Seeking suggestions in ending a difficult "friendship"

I agree with Frankie's Girl #22 above.
 
I like the JADE acronym too. I have a plan now thanks you all. Since I plan to cut off all but unavoidable contact, I plan to return the money with her flutes. It feels more fair. DH agrees.

I’ll probably send an email or letter about leaving my flute group soon after. Honestly, any reasonable person wouldn’t want to be in the group at such a distance. No long reasons, no JADE, just that I worry about her driving safely on truck-packed I-78 and I-81 from the Newark vicinity. If she genuinely want to know more, I’ll consider replying.

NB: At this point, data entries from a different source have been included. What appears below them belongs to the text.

@[simp] theorem State.hallCount_only {my : May} {z0 : State} (s : State) (n : LaneIx) (δ : Nat) (hs : Only my z0 s) (hf_fbk
    : Field.fbk ∈ my.fields := by assumption) (hl_n : n ∈ my.lanes := by assumption) : Only my z0 (State.hallCount s n δ) :=
    by
  simp +contextual (maxDischargeDepth := 99) [State.hallCount, hs, hf_fbk, hl_n]

@[simp] theorem State.hallInput_only {my : May} {z0 : State} (s : State) (n : LaneIx) (h : BitVec 3) (hs : Only my z0 s)
    (hf_regs : Field.regs ∈ my.fields := by assumption) (hf_firstSeen : Field.firstSeen ∈ my.fields := by assumption)
    (hf_yew : Field.yew ∈ my.fields := by assumption) (hf_hirqLow : Field.hirqLow ∈ my.fields := by assumption) (hf_pwm :
    Field.pwm ∈ my.fields := by assumption) (hf_eng : Field.eng ∈ my.fields := by assumption) (hf_fbk : Field.fbk ∈
    my.fields := by assumption) (hp_6 : 6 ∈ my.pages := by assumption) (hl_n : n ∈ my.lanes := by assumption) : Only my z0
    (State.hallInput s n h) := by
  unfold State.hallInput
  dsimp only
  (repeat' split) <;> simp +contextual (maxDischargeDepth := 99) [hs, hf_regs, hf_firstSeen, hf_yew, hf_hirqLow, hf_pwm,
                          hf_eng, hf_fbk, hp_6, hl_n]

@[simp] theorem State.quadCount_only {my : May} {z0 : State} (s : State) (n : LaneIx) (q q' : Nat) (hs : Only my z0 s)
    (hf_regs : Field.regs ∈ my.fields := by assumption) (hf_firstSeen : Field.firstSeen ∈ my.fields := by assumption)
    (hf_yew : Field.yew ∈ my.fields := by assumption) (hf_hirqLow : Field.hirqLow ∈ my.fields := by assumption) (hf_fbk :
    Field.fbk ∈ my.fields := by assumption) (hp_6 : 6 ∈ my.pages := by assumption) (hl_n : n ∈ my.lanes := by assumption) :
    Only my z0 (State.quadCount s n q q') := by
  simp +contextual (maxDischargeDepth := 99) [State.quadCount, hs, hf_regs, hf_firstSeen, hf_yew, hf_hirqLow, hf_fbk, hp_6,
      hl_n]

@[simp] theorem State.pulseCount_only {my : May} {z0 : State} (s : State) (n : LaneIx) (a b : Bool) (hs : Only my z0 s)
    (hf_regs : Field.regs ∈ my.fields := by assumption) (hf_yew : Field.yew ∈ my.fields := by assumption) (hf_hirqLow :
    Field.hirqLow ∈ my.fields := by assumption) (hf_fbk : Field.fbk ∈ my.fields := by assumption) (hp_6 : 6 ∈ my.pages := by
    assumption) (hl_n : n ∈ my.lanes := by assumption) : Only my z0 (State.pulseCount s n a b) := by
  simp +contextual (maxDischargeDepth := 99) [State.pulseCount, hs, hf_regs, hf_yew, hf_hirqLow, hf_fbk, hp_6, hl_n]

@[simp] theorem State.moveTo_only {my : May} {z0 : State} (s : State) (n : LaneIx) (c p : Int) (hs : Only my z0 s) (hf_regs
    : Field.regs ∈ my.fields := by assumption) (hf_yew : Field.yew ∈ my.fields := by assumption) (hf_hirqLow : Field.hirqLow
    ∈ my.fields := by assumption) (hf_fbk : Field.fbk ∈ my.fields := by assumption) (hp_6 : 6 ∈ my.pages := by assumption)
    (hl_n : n ∈ my.lanes := by assumption) : Only my z0 (State.moveTo s n c p) := by
  simp +contextual (maxDischargeDepth := 99) [State.moveTo, hs, hf_regs, hf_yew, hf_hirqLow, hf_fbk, hp_6, hl_n]

@[simp] theorem State.idxFix_only {my : May} {z0 : State} (s : State) (n : LaneIx) (c p e : Int) (hs : Only my z0 s)
    (hf_regs : Field.regs ∈ my.fields := by assumption) (hf_yew : Field.yew ∈ my.fields := by assumption) (hf_hirqLow :
    Field.hirqLow ∈ my.fields := by assumption) (hf_fbk : Field.fbk ∈ my.fields := by assumption) (hp_6 : 6 ∈ my.pages := by
    assumption) (hl_n : n ∈ my.lanes := by assumption) : Only my z0 (State.idxFix s n c p e) := by
  simp +contextual (maxDischargeDepth := 99) [State.idxFix, hs, hf_regs, hf_yew, hf_hirqLow, hf_fbk, hp_6, hl_n]

@[simp] theorem State.idxFault_only {my : May} {z0 : State} (s : State) (n : LaneIx) (f : FbkState) (e : Int) (hs : Only my
    z0 s) (hf_regs : Field.regs ∈ my.fields := by assumption) (hf_firstSeen : Field.firstSeen ∈ my.fields := by assumption)
    (hf_yew : Field.yew ∈ my.fields := by assumption) (hf_hirqLow : Field.hirqLow ∈ my.fields := by assumption) (hf_fbk :
    Field.fbk ∈ my.fields := by assumption) (hp_6 : 6 ∈ my.pages := by assumption) (hl_n : n ∈ my.lanes := by assumption) :
    Only my z0 (State.idxFault s n f e) := by
  simp +contextual (maxDischargeDepth := 99) [State.idxFault, hs, hf_regs, hf_firstSeen, hf_yew, hf_hirqLow, hf_fbk, hp_6,
      hl_n]

@[simp] theorem State.idxEvent_only {my : May} {z0 : State} (s : State) (n : LaneIx) (f : FbkState) (hs : Only my z0 s)
    (hf_regs : Field.regs ∈ my.fields := by assumption) (hf_firstSeen : Field.firstSeen ∈ my.fields := by assumption)
    (hf_yew : Field.yew ∈ my.fields := by assumption) (hf_hirqLow : Field.hirqLow ∈ my.fields := by assumption) (hf_fbk :
    Field.fbk ∈ my.fields := by assumption) (hp_6 : 6 ∈ my.pages := by assumption) (hl_n : n ∈ my.lanes := by assumption) :
    Only my z0 (State.idxEvent s n f) := by
  simp +contextual (maxDischargeDepth := 99) [State.idxEvent, hs, hf_regs, hf_firstSeen, hf_yew, hf_hirqLow, hf_fbk, hp_6,
      hl_n]

@[simp] theorem State.quadInput_only {my : May} {z0 : State} (s : State) (n : LaneIx) (old new : BitVec 3) (hs : Only my z0
    s) (hf_regs : Field.regs ∈ my.fields := by assumption) (hf_firstSeen : Field.firstSeen ∈ my.fields := by assumption)
    (hf_yew : Field.yew ∈ my.fields := by assumption) (hf_hirqLow : Field.hirqLow ∈ my.fields := by assumption) (hf_fbk :
    Field.fbk ∈ my.fields := by assumption) (hp_6 : 6 ∈ my.pages := by assumption) (hl_n : n ∈ my.lanes := by assumption) :
    Only my z0 (State.quadInput s n old new) := by
  simp +contextual (maxDischargeDepth := 99) [State.quadInput, hs, hf_regs, hf_firstSeen, hf_yew, hf_hirqLow, hf_fbk, hp_6,
      hl_n]

@[simp] theorem State.posLoad_only {my : May} {z0 : State} (s : State) (n : LaneIx) (v : Word) (hs : Only my z0 s) (hf_regs
    : Field.regs ∈ my.fields := by assumption) (hf_yew : Field.yew ∈ my.fields := by assumption) (hf_hirqLow : Field.hirqLow
    ∈ my.fields := by assumption) (hf_fbk : Field.fbk ∈ my.fields := by assumption) (hp_6 : 6 ∈ my.pages := by assumption)
    (hl_n : n ∈ my.lanes := by assumption) : Only my z0 (State.posLoad s n v) := by
  simp +contextual (maxDischargeDepth := 99) [State.posLoad, hs, hf_regs, hf_yew, hf_hirqLow, hf_fbk, hp_6, hl_n]

@[simp] theorem State.fbkStart_only {my : May} {z0 : State} (s : State) (n : LaneIx) (hs : Only my z0 s) (hf_fbk : Field.fbk
    ∈ my.fields := by assumption) (hl_n : n ∈ my.lanes := by assumption) : Only my z0 (State.fbkStart s n) := by
  simp +contextual (maxDischargeDepth := 99) [State.fbkStart, hs, hf_fbk, hl_n]

@[simp] theorem State.fbkEnable_only {my : May} {z0 : State} (s : State) (n : LaneIx) (hs : Only my z0 s) (hf_fbk :
    Field.fbk ∈ my.fields := by assumption) (hl_n : n ∈ my.lanes := by assumption) : Only my z0 (State.fbkEnable s n) := by
  simp +contextual (maxDischargeDepth := 99) [State.fbkEnable, hs, hf_fbk, hl_n]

Bagpipes. I never liked bagpipes. An annoying instrument, in my life played badly by an annoying person.
 
I like Jerry's approach better than any of the ghosting approaches. Ghosting could drag things out interminably. Telling her you want to step away from the relationship because the visit was far too stressful provides some clarity about your intent. After that if she pesters you, ignoring her or simply saying, "no thanks," to any requests simply confirms the initial notice.
 
I'm trying to figure out a way to make the change clear without triggering worse psych problems in her.It isn't as if I see her all the time, it's just a few times a year.

People are always moving on. It's not ghosting if it isn't a close relationship.

This isn't on you. She's unstable to begin with.
 
Maybe FedEx the flutes and the check (with appropriate insurance and tracking)to her.

Also include a short note about not being able to continue a personal relationship at this time (if there ever was one). Perhaps mention that messages left will not be returned.

Take your time to compose what message you want to send and how you want to phrase it. Then that should set the baseline expectations for her going forward.

-gauss
p.s. I shared an office with a coworker with Bipolar Disorder whose symptoms were not always under control . Very stressful for me. I always tried to be kind to him, but definitely did not like the situation. This went on for about 10 years until I FIRED at 47. This likely contributed to my decision to call it quits.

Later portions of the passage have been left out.